Sports

A Gymnastics Coach, a Misconduct Complaint and a Hall of Fame Berth


To keep Wright from harming more children, Hoffman said, she plans to push for Wright to receive a lifetime ban from the sport because “the pain she caused so many young girls was just so lasting.”

Wright, 70, started coaching gymnastics as a teenager in her native New Zealand, according to an online bio.
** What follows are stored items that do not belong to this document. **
-- ==== Sys2Proof/Machine/State.lean ====
section
/-!
DEFINITION. The state of one TH8 package, as plain data: every piece of state that the manual names, the packets in flight, and the
schedule that says which of the package's agents moves next.
-/

namespace Sys2Proof.Machine

/-- Why a step cannot be taken. -/
inductive Fault where
  /-- Raised by the step (Machine/Step.lean) of a package that a fatal error has stopped: R412 stops every core, engine and port
  until the device is reset. Safe: the manual says that nothing runs there. -/
  | stoppedByFatalError
  deriving DecidableEq, Repr

/-- Why an instruction has no meaning in the model. -/
inductive Refusal where
  /-- Raised by the arms of Machine/Dispatch.lean for an instruction that is not modelled. Safe: the run stops there. -/
  | notModelled (mnemonic : String)
  deriving DecidableEq, Repr

/-- Memory: addresses strictly rising, no entry equal to what an unlisted address reads as (log entry 1). -/
abbrev Memory := List Host.Cell

/-- One move of the package: which agent acts next (log entry 3). -/
inductive Move where
  /-- a core's barrel issues (R10) -/
  | issue (core : Nat)
  /-- a quay's service pipeline issues (R103) -/
  | issueSvc (quay : Nat)
  /-- an event of the opcode table happens -/
  | event (i : Instr)
  /-- one core cycle passes (R2, R430) -/
  | tick
  /-- a core's instruction buffer drops an entry (R102) -/
  | dropBuf (core frame : Nat)
  /-- a translation is evicted from a core's TLB (R313) -/
  | dropTlb (core n : Nat)
  /-- a translation is evicted from a quay's second-level cache (R313) -/
  | dropL2 (quay n : Nat)
  /-- a clapper sent by one die arrives at another (R395): CLAPPER_ARRIVAL, as the package owes it -/
  | clapper (j die source : Nat)
  /-- a launch's watchdog runs out (R301): WATCHDOG_EXPIRY, as the package owes it -/
  | watchdog (l : Nat)
  /-- a paired core's interval ends (R415): PAIR_INTERVAL_END, as the package owes it -/
  | interval (core : Nat)
  /-- a gated core wakes (R432): CORE_WAKE, as the package owes it -/
  | wake (core : Nat)
  /-- the agent that a thread's request has been sent to answers it (R172, R183, R340, R369): REMOTE_SCRATCHPAD_ACCESS, ATOMIC_PERFORMED,
  SLATE_REQUEST_AT_SLATE or CA_REQUEST_AT_HOME, as the package owes it -/
  | serve (l : Loc)
  /-- a rank's move ends (R201): RANK_RELOCATION_COMPLETE, as the package owes it -/
  | relocated (ctx rank phys : Nat)
  /-- a request to a context that is in progress finishes (R324) -/
  | request (ctx : Nat)
  /-- the array of a core completes the rows that a cut MMA owes (R154) -/
  | rows (core : Nat)
  /-- the front end of a die counts a task's exit that came to it in a cycle in which it had handled an event (R206, R283) -/
  | exits (die : Nat)
  /-- a cancel reaches the front end of a die (R283, R297): CANCEL, as the package owes it -/
  | cancels (die : Nat)
  /-- a soft error flips bits of the result that a thread has just written to an X register, on the even or the odd core of its pair: nothing
  but the fingerprints notices it (R414, R417) -/
  | slip (l : Loc) (odd : Bool) (flips : Word)
  deriving DecidableEq, Repr

/-- The state of the package. -/
structure State where
  /-- the cores (R1), keyed by physical number die × 512 + quay × 32 + gang × 8 + core; unlisted ones as reset -/
  cores : Tab Core
  /-- the gangs, keyed by physical core / 8 (R1, R155) -/
  gangs : Tab Gang
  /-- the quays, keyed by die × 16 + quay (R1) -/
  quays : Tab Quay
  /-- the dies (R1) -/
  dies : Tab Die
  /-- the package merge buffer (R232) -/
  pkgMerge : List MergeLine
  /-- the content-addressed lines of the eight dies' CA engines (R369) -/
  ca : List CaLine
  /-- the 4,096 context ids (R320) -/
  ctxs : Tab Context
  /-- the slates (R336), keyed by slate index -/
  slates : Tab Slate
  /-- the launches that the front ends hold (R283) and the number of the next -/
  launches : Tab Launch
  nextLaunch : Nat
  /-- the work queues (R305) -/
  queues : Tab WorkQueue
  /-- the jobs (R386) -/
  jobs : Tab Job
  /-- memory by home address (log entry 6) -/
  mem : Memory
  /-- the poisoned units of memory, by home address of the unit (R403) -/
  poison : List Nat
  /-- the allocation tags of HBM sectors, by home address / 32 (R168) -/
  tags : Tab Nat
  /-- the packets in flight, oldest first (R193, R216) -/
  net : List Packet
  /-- the flush markers received: sending core, path and number (R244) -/
  markers : List (Nat × Nat × Nat)
  /-- firmware, keys and power (R424 to R431) -/
  fw : Firmware
  /-- MSI-X vectors sent (R302, R311, R317), newest first -/
  msix : List Nat
  /-- AER reports sent (R411), newest first: the class code of R409 -/
  aer : List Nat
  /-- PRI Page Requests outstanding (R316, R382) -/
  pri : List PageReq
  /-- core cycles since reset (R6, R29) -/
  cycle : Nat
  /-- real time since reset, in units of 1/21,162,960 ns (log entry 4) -/
  time : Nat
  /-- corrupted code words that nothing has read (R410) -/
  latent : List Upset
  /-- the place whose thread the step or event acts for: the model's own (log entry 3) -/
  cur : Loc
  /-- the moves to come (log entry 3): the model's own -/
  schedule : List Move
  /-- whether requests to slates, CA engines, atomics, remote scratchpads and page walks are answered in the step that issues
  them (log entry 10): the model's own -/
  prompt : Bool
  /-- the counter that free values are taken from (log entry 8): the model's own -/
  frees : Nat
  /-- serial number of the next kick: the model's own -/
  serial : Nat
  /-- a fatal error has stopped the package (R412) -/
  fatal : Bool
  /-- the threads that have issued in the last 8 cycles, by context and task, and the cycle of each one's last issue (R10, R11) -/
  recent : List (Nat × TaskId × Nat)
  deriving DecidableEq, Repr

/-- The state of the quays after reset: their offsets are those of the margin plan in effect (R421, R423). -/
def resetQuays (r : ConfigRec) : Tab Quay :=
  (upFrom 0 128).filterMap fun q =>
    let i := ((r.plan[q]?).map (·.init)).getD 0
    let d := r.degraded.contains q
    if i = 0 ∧ !d then none else some (q, { offset := i, degraded := d })

/-- The cores that the configuration record holds to be degraded, by quay or by gang (R419). -/
def resetCores (r : ConfigRec) : Tab Core :=
  (upFrom 0 4096).filterMap fun c => if r.degraded.contains (c / 32) || r.gangs.contains (c / 8) then some (c, { degraded := true }) else none

/-- The package after a reset with the configuration record that its flash holds in effect (R421, R424, R426). -/
def State.resetWith (flash : ConfigRec) : State where
  cores := if flash.degraded.isEmpty && flash.gangs.isEmpty then [] else resetCores flash
  gangs := []
  quays := if flash.plan.isEmpty && flash.degraded.isEmpty then [] else resetQuays flash
  dies := []
  pkgMerge := []
  ca := []
  ctxs := []
  slates := []
  launches := []
  nextLaunch := 0
  queues := []
  jobs := []
  mem := []
  poison := []
  tags := []
  net := []
  markers := []
  fw := { flash := flash, active := flash }
  msix := []
  aer := []
  pri := []
  cycle := 0
  time := 0
  latent := []
  cur := { svc := false, unit := 0, slot := 0 }
  schedule := []
  prompt := true
  frees := 0
  serial := 0
  fatal := false
  recent := []

/-- The machine right after reset (R8, R27, R29, R210, R305, R320, R430); the fields the manual gives no reset value for are named in
log entry 2. -/
def State.reset : State := State.resetWith {}

end Sys2Proof.Machine
end

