-- ==== Sys2Proof/Machine/Patch.lean ====
section
/-!
DEFINITION. The one operation that writes bytes at their home, and what it does beside: the jobs' view of the write, monitors, encryption
(R188, R230, R389, R394, R397, R428).
-/

namespace Sys2Proof.Machine

/-- The page and sub-block keys that a run of bytes touches. -/
def pageKeys (a n : Nat) : List Nat :=
  let z := pageUnit a
  if n = 0 then [] else (upFrom (a / z) ((a + n - 1) / z - a / z + 1)).map (z * ·)

/-- A job after a write: the pages it reaches count as written since the last record point, and a write of the old colour also reaches
the stored image of a page whose record point has passed; `f` says what it brings to an image (R394, R397). -/
def Job.sawWrite (j : Job) (sameJob old : Bool) (a n : Nat) (f : PageImage → Patch) : Job :=
  let ks := pageKeys a n
  let old' := sameJob && old
  { j with
    written := ks.foldl (fun w k => insNat k w) j.written
    snaps := j.snaps.map fun sn =>
      if sn.state == 1 && old' then
        { sn with pages := sn.pages.map fun pg =>
            if ks.contains pg.home then
              { pg with
                data := Memory.patch pg.data a (f pg)
                pois := patchPoison a (f pg) (unitsOf a n) pg.pois
                same := false }
            else pg }
      else sn }

/-- Memory with 32 bytes stored in a sector under a key (R428). -/
def sectorStore (key : List Nat) (m : Memory) (u : Nat) (bytes : List Byte) : Memory :=
  m.writeN u ((xtsUnit false key u (bytes.map (·.toNat))).map (BitVec.ofNat 8))

/-- `n` bytes from a home address as its home delivers them. -/
def State.homeRead (s : State) (a n : Nat) : List Byte :=
  if keySlotOf a = 0 then s.mem.readN a n
  else
    let p := physOf a
    (((upFrom (p / 32) ((p + n + 31) / 32 - p / 32)).flatMap fun k => sectorPlain (s.keyBytes (keySlotOf a)) s.mem (32 * k)).drop (p % 32)).take n

/-- Memory after a patch of encrypted sectors: each sector that takes a byte of it is decrypted, patched and encrypted anew. -/
def patchKeyed (key : List Nat) (p : Nat) (l : Patch) (m : Memory) : Memory :=
  (unitsOf p l.length).foldl (fun m u =>
    if (upFrom u 32).any fun b => (patchAt p l b).isSome then
      sectorStore key m u (((sectorPlain key m u).zip (upFrom u 32)).map fun x => match patchAt p l x.2 with
        | some (b, _) => b
        | none => x.1)
    else m) m

/-- The context of a write that belongs to none: the host's, or a front end's own. -/
def noContext : Nat := 4096

/-- A write of the new colour to the scratchpad of a core that has not recorded: the scratchpad takes its record point first, and the core is to
record in the same step (R390, R394). -/
def State.meetSpad (s : State) (j core : Nat) : State :=
  match (s.job j).recording with
  | none => s
  | some r =>
    match (s.jobCores j).find? fun x => x.2.2 == core && ((s.ctx x.1).rank x.2.1).state == 1 with
    | none => s
    | some x =>
      if r.recorded.any (sameCore (.core core)) || r.due.contains core then s
      else (s.armSpad j x).updJob j fun y => y.updRec fun z => { z with due := z.due ++ [core] }

/-- What a context sends is of the colour of the snapshot that its job records (R388). -/
def State.isNew (s : State) (ctx : Nat) (colour : Bool) : Bool :=
  (s.ctx ctx).member && (s.job (s.ctx ctx).job).recording.any fun r => colour == (r.n % 2 == 1)

/-- Traffic of the new colour starts the snapshot of the die that it reaches (R389). -/
def State.startAt (s : State) (ctx : Nat) (colour : Bool) (die : Nat) : State :=
  if s.isNew ctx colour then s.startDie (s.ctx ctx).job die else s

/-- A write of the new colour starts the snapshot of the die that it reaches, before it is performed (R389, R390, R394). -/
def State.startFor (s : State) (ctx : Nat) (colour : Bool) (a : Nat) : State :=
  let t := s.startAt ctx colour (homeDie a)
  if s.isNew ctx colour ∧ homeKind a = Home.spad then t.meetSpad (s.ctx ctx).job (spadCore a) else t

/-- A patch written at its home: the bytes, their poison, the jobs' view of it and the monitors it fires; `f` is what the same write brings to a
stored image, which a later write of the new colour may have left behind. -/
def State.homePut (s : State) (ctx : Nat) (colour : Bool) (home : Nat) (l : Patch) (f : PageImage → Patch) : State :=
  let a := physOf home
  let s := s.startFor ctx colour a
  let s1 := { s with
    mem := if keySlotOf home = 0 then Memory.patch s.mem a l else patchKeyed (s.keyBytes (keySlotOf home)) a l s.mem
    poison := if homeKind a = Home.host then s.poison else patchPoison a l (unitsOf a l.length) s.poison
    jobs := Tab.mapVals (fun jn j =>
      let c := s.ctx ctx
      j.sawWrite (c.member && c.job == jn) (match j.recording with
        | some r => colour != (r.n % 2 == 1)
        | none => false) a l.length f) s.jobs
    latent := keepLatent a l s.latent }
  s1.firePatch a l

/-- A patch that leaves the same bytes whatever it finds. -/
def State.homePatch (s : State) (ctx : Nat) (colour : Bool) (home : Nat) (l : Patch) : State := s.homePut ctx colour home l fun _ => l

/-- Bytes of a stored image with their poison. -/
def PageImage.read (p : PageImage) (a n : Nat) : List (Byte × Bool) :=
  (Memory.readN p.data a n).zip ((upFrom a n).map (poisoned p.pois))

/-- Bytes written at their home. -/
def State.homeWrite (s : State) (ctx : Nat) (colour : Bool) (a : Nat) (data : List Byte) (pois : List Bool) : State :=
  s.homePatch ctx colour a (patchOf data pois)

/-- `n` bytes at an HDM offset lie in the HBM of the package (R1, R304). -/
def inHdm (off n : Nat) : Bool := decide (off + n ≤ 8 * dieHbm)

/-- Bytes of the HDM range as they stand; an offset that the descriptor or a register gives beyond the HBM reads 0 (log entry 37). -/
def State.hdmRead (s : State) (off n : Nat) : List Byte := if inHdm off n then s.mem.readN off n else rep n 0

/-- What a front end's read of the HDM range shows of errors there (R406, R410). -/
def State.hdmNote (s : State) (ctx off n : Nat) : State := if inHdm off n then s.readUnits ctx 0 off n off else s

/-- Bytes that a front end writes to the HDM range; beyond the HBM they are dropped (log entry 37). -/
def State.hdmWrite (s : State) (off : Nat) (bytes : List Byte) : State :=
  if inHdm off bytes.length then s.homeWrite noContext false off bytes [] else s

/-- A line and its poison from 64 bytes. -/
def lineOf (l : List (Byte × Bool)) : Line × BitVec 64 :=
  (BitVec.ofNat 512 (ofBytes (l.map Prod.fst)), BitVec.ofNat 64 (l.foldr (fun x n => 2 * n + b2n x.2) 0))

/-- A line's bytes and their poison as its home holds them. -/
def State.homeLine (s : State) (a : Nat) : Line × BitVec 64 :=
  (BitVec.ofNat 512 (ofBytes (s.homeRead a 64)),
   BitVec.ofNat 64 ((upFrom 0 64).foldr (fun i n => 2 * n + b2n (poisoned s.poison (a + i))) 0))

/-- Per-byte poison spread over elements of `w` bytes: an element is poisoned when any byte of it is. -/
def spreadPois (w : Nat) (p : BitVec 64) (i : Nat) : Bool := (upFrom (i * w) w).any fun b => p.getLsbD b

/-- A queue operation applied to a line's bytes and poison (R179, R230, R404). Lanes of a bank operation are counted within the piece:
16 lanes of 4 bytes, or 32 of 2 bytes for BADD.BF16. Poison of a byte or element that the operation does not write, under a poisoned mask, poisons what
stands there (R404). -/
def QOp.apply (op : QOp) (l : Line × BitVec 64) : Line × BitVec 64 :=
  match op with
  | .store m d p =>
    (upFrom 0 64).foldl (fun (acc : Line × BitVec 64) i =>
      if m.getLsbD i then
        (setLineBits acc.1 (8 * i) 8 ((d.extractLsb' (8 * i) 8).toNat),
         if p.getLsbD i then acc.2 ||| (1#64 <<< i) else acc.2 &&& ~~~(1#64 <<< i))
      else if p.getLsbD i then (acc.1, acc.2 ||| (1#64 <<< i))
      else acc) l
  | .bank fn lanes d fac p =>
    let w := if fn = 2 then 2 else 4
    (upFrom 0 (64 / w)).foldl (fun (acc : Line × BitVec 64) i =>
      let bm : BitVec 64 := BitVec.ofNat 64 ((2 ^ w - 1) * 2 ^ (w * i))
      if lanes.getLsbD i then
        let m := (acc.1.extractLsb' (8 * w * i) (8 * w)).toNat
        let v := (d.extractLsb' (8 * w * i) (8 * w)).toNat
        let dirty := spreadPois w acc.2 i || spreadPois w p i
        (setLineBits acc.1 (8 * w * i) (8 * w) (bankOp fn fac.toNat m v),
         if dirty then acc.2 ||| bm else acc.2 &&& ~~~bm)
      else if spreadPois w p i then (acc.1, acc.2 ||| bm)
      else acc) l
where
  setLineBits (l : Line) (lo w v : Nat) : Line :=
    BitVec.ofNat 512 (l.toNat - bits (lo + w - 1) lo l.toNat * 2 ^ lo + (v % 2 ^ w) * 2 ^ lo)

/-- The bytes that an operation changes or poisons, as a mask. -/
def QOp.mask : QOp → BitVec 64
  | .store m _ p => m ||| p
  | .bank fn lanes _ _ p =>
    let w := if fn = 2 then 2 else 4
    BitVec.ofNat 64 ((upFrom 0 64).foldr (fun i n => 2 * n + b2n (lanes.getLsbD (i / w) && decide (i / w < 64 / w))) 0) ||| p

/-- The lowest byte of a piece that a mask selects. -/
def firstByte (m : BitVec 64) : Nat := ((upFrom 0 64).find? m.getLsbD).getD 0

/-- The old contents of 8-byte units of the scratchpad of a paired core, added to its undo log (R416). -/
def State.logUnits (s : State) (core : Nat) (us : List Nat) : State :=
  if s.isPaired core then
    s.updCore core fun c => { c with pair := { c.pair with
      undo := c.pair.undo ++ us.map fun u => { home := u, data := s.mem.readN u 8, pois := poisoned s.poison u } } }
  else s

/-- The units of a piece that an operation changes. -/
def QEntry.units (e : QEntry) : List Nat :=
  (unitsOf e.piece 64).filter fun u => (upFrom (u - e.piece) 8).any e.op.mask.getLsbD

/-- A queue entry performed at its home (R231); in the scratchpad of a paired core it leaves what was there in the undo log (R416). -/
def State.homeLand (s : State) (e : QEntry) : State :=
  let s := if homeKind e.piece = Home.spad then s.logUnits (spadCore e.piece) e.units else s
  let after := fun (x : Line × BitVec 64) => let l := e.op.apply x; patchOfLine e.op.mask l.1 l.2
  let s1 := s.homePut e.ctx e.colour e.piece (after (s.homeLine e.piece)) fun p => after (lineOf (p.read (physOf e.piece) 64))
  if e.core < 4096 then s1.injectMem e.core (e.piece + firstByte e.op.mask) else s1

/-- The rank of a context that a physical core holds (R200), a free one where it holds none. -/
def Context.rankAt (c : Context) (phys : Nat) : Nat :=
  match c.ranks.find? fun p => p.2.state == 1 && p.2.phys == phys with
  | some p => p.1
  | none => Config.unrankedCore phys % 2 ^ 24

/-- The rank of a context that a core holds. -/
def Context.rankOn (c : Context) (core : Nat) : Option Nat := (c.ranks.find? fun r => r.2.state != 0 && r.2.phys == core).map Prod.fst

/-- Packets that were held for a rank are still on their way to it: what is sent to it later comes after them (R201). -/
def State.forwarding (s : State) (ctx rank : Nat) : Bool := s.net.any fun p => p.fwd.isSome && p.ctx == ctx && p.rank == rank

/-- What accesses the scratchpad of a rank has to wait: the rank is IN_TRANSIT or SAVED, or packets that were held for it come first. A context
that is being saved leaves its ranks where they are until its cores have published and its chunks have landed (R201, R326, R327). -/
def State.spadWaits (s : State) (ctx rank : Nat) : Bool :=
  let e := (s.ctx ctx).rank rank
  e.state == 3 || (e.state == 2 && (s.ctx ctx).state != 2) || s.forwarding ctx rank

/-- A publish entry as a packet to the rank whose scratchpad it is for (R201). -/
def State.writePacket (s : State) (e : QEntry) (rank : Nat) : Packet :=
  { src := e.core, origin := 0, ctx := e.ctx, gen := (s.ctx e.ctx).gen, colour := e.colour, rank := rank, marker := none, kind := .write e
    cycle := s.cycle }

/-- A queue entry at its home (R231). One for the scratchpad of a rank in motion or saved is held for it like any packet (R201, R327), and one that comes
to a paired core from outside comes in again if its interval runs again (R413, R417). -/
def State.homeApply (s : State) (e : QEntry) : State :=
  if homeKind e.piece = Home.spad ∧ e.core ≠ spadCore e.piece then
    match (s.ctx e.ctx).rankOn (spadCore e.piece) with
    | none => s.homeLand e
    | some r =>
      if s.spadWaits e.ctx r then { s with net := s.net ++ [s.writePacket e r] }
      else if s.isPaired (spadCore e.piece) then
        (s.homeLand e).updCore (spadCore e.piece) fun c => { c with pair := { c.pair with inbound := c.pair.inbound ++ [s.writePacket e r] } }
      else s.homeLand e
  else s.homeLand e

/-- A publish entry that was held for a rank performed at the scratchpad of the core that has the rank now (R201). -/
def State.landWrite (s : State) (e : QEntry) (core : Nat) : State :=
  s.homeLand { e with piece := spadHome core ((e.piece - 2 ^ 48) % 2 ^ 18) }

end Sys2Proof.Machine
end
In 1975, she moved to the United States and quickly rose in the sport.

For about a decade, starting in 1979, she worked with Don Peters, the 1984 Olympic coach and longtime national team coach, as his assistant at SCATS Gymnastics in Southern California, one of the most successful American gyms at the time, where she coached top gymnasts. (In 2011, U.S.A. Gymnastics barred Peters for life and removed him from its Hall of Fame based on accusations that he had sex with three of his teenage gymnasts in the 1980s.)

At Olympus Gymnastics, the Utah club Wright opened in 1993, she prided herself on helping dozens of gymnasts, including Hoffman — more than 100 in all, by her count — earn college scholarships in the sport.

“Mary was a tough coach, but she was a good coach,” said Taryn Apgood Taylor, who trained with Wright from age 9 until she retired at 17 because of injuries. “I had a wonderful relationship with her and really felt like she protected her gymnasts.”

Taylor, 39, was one of eight gymnasts who trained with Wright when Olympus first opened. Wright would yell at the gymnasts and encourage them to work through the pain of injuries, she said, but that method was more accepted then than it is now.

From Taylor’s perspective, Wright never acted out of anger and never forced gymnasts to train on injuries if a doctor had advised against it. After gymnasts finished training on an apparatus, Taylor recalled, Wright expected them to hug her and thank her, so there were no hard feelings.